Material shown
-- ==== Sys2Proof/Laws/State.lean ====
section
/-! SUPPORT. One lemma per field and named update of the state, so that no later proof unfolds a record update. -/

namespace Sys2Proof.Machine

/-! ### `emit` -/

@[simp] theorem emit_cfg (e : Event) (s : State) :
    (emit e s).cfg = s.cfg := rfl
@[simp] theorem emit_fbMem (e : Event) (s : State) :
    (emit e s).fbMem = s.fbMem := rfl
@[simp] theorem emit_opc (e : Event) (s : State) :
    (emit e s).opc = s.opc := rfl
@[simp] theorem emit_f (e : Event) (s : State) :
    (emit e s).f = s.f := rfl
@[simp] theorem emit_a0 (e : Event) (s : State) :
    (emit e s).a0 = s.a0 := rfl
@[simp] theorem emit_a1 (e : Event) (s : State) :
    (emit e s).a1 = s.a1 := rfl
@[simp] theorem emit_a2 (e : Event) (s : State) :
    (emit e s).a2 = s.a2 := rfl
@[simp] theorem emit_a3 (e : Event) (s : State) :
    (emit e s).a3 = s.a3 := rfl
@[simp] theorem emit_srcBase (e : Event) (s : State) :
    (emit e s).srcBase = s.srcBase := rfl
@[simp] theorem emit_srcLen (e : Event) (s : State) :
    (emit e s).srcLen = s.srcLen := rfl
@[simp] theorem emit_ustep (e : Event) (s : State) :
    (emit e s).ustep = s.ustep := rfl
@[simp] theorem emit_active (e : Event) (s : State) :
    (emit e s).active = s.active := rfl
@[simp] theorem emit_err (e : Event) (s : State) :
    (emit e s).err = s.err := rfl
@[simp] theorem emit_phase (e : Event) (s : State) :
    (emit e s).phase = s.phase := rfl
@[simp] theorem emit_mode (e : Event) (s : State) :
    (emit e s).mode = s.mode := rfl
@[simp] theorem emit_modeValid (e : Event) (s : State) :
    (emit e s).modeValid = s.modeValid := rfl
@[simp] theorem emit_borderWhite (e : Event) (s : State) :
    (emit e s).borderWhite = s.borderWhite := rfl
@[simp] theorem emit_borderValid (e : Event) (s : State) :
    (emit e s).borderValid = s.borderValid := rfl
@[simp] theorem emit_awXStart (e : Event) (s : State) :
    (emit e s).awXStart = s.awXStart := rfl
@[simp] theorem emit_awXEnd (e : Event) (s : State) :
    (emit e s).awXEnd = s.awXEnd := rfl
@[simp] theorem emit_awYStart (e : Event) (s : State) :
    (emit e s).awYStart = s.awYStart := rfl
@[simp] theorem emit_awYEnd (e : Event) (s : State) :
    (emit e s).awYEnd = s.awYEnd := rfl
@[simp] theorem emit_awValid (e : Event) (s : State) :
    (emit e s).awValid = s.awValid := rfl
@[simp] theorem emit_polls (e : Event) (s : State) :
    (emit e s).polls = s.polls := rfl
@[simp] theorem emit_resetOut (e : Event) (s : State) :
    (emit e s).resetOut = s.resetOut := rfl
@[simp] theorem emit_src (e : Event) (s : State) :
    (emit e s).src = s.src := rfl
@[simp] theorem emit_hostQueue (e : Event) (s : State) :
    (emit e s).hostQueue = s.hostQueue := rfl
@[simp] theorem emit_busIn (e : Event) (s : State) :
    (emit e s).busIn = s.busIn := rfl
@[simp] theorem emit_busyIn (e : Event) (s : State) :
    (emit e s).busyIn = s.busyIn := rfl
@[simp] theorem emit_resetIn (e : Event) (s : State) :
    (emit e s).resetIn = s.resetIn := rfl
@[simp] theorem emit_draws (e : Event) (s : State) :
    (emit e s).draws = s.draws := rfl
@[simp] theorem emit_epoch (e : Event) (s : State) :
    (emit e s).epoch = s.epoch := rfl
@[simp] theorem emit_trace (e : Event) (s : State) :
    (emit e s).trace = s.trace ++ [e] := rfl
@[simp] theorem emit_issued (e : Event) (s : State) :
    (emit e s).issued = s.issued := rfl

Exercise directions
From the line containing "(emit e s).mode = s.mode := rfl" down to the last line of the listing above, give every line again exactly, and add nothing.

Result
    (emit e s).mode = s.mode := rfl
@[simp] theorem emit_modeValid (e : Event) (s : State) :
    (emit e s).modeValid = s.modeValid := rfl
@[simp] theorem emit_borderWhite (e : Event) (s : State) :
    (emit e s).borderWhite = s.borderWhite := rfl
@[simp] theorem emit_borderValid (e : Event) (s : State) :
    (emit e s).borderValid = s.borderValid := rfl
@[simp] theorem emit_awXStart (e : Event) (s : State) :
    (emit e s).awXStart = s.awXStart := rfl
@[simp] theorem emit_awXEnd (e : Event) (s : State) :
    (emit e s).awXEnd = s.awXEnd := rfl
@[simp] theorem emit_awYStart (e : Event) (s : State) :
    (emit e s).awYStart = s.awYStart := rfl
@[simp] theorem emit_awYEnd (e : Event) (s : State) :
    (emit e s).awYEnd = s.awYEnd := rfl
@[simp] theorem emit_awValid (e : Event) (s : State) :
    (emit e s).awValid = s.awValid := rfl
@[simp] theorem emit_polls (e : Event) (s : State) :
    (emit e s).polls = s.polls := rfl
@[simp] theorem emit_resetOut (e : Event) (s : State) :
    (emit e s).resetOut = s.resetOut := rfl
@[simp] theorem emit_src (e : Event) (s : State) :
    (emit e s).src = s.src := rfl
@[simp] theorem emit_hostQueue (e : Event) (s : State) :
    (emit e s).hostQueue = s.hostQueue := rfl
@[simp] theorem emit_busIn (e : Event) (s : State) :
    (emit e s).busIn = s.busIn := rfl
@[simp] theorem emit_busyIn (e : Event) (s : State) :
    (emit e s).busyIn = s.busyIn := rfl
@[simp] theorem emit_resetIn (e : Event) (s : State) :
    (emit e s).resetIn = s.resetIn := rfl
@[simp] theorem emit_draws (e : Event) (s : State) :
    (emit e s).draws = s.draws := rfl
@[simp] theorem emit_epoch (e : Event) (s : State) :
    (emit e s).epoch = s.epoch := rfl
@[simp] theorem emit_trace (e : Event) (s : State) :
    (emit e s).trace = s.trace ++ [e] := rfl
@[simp] theorem emit_issued (e : Event) (s : State) :
    (emit e s).issued = s.issued := rfl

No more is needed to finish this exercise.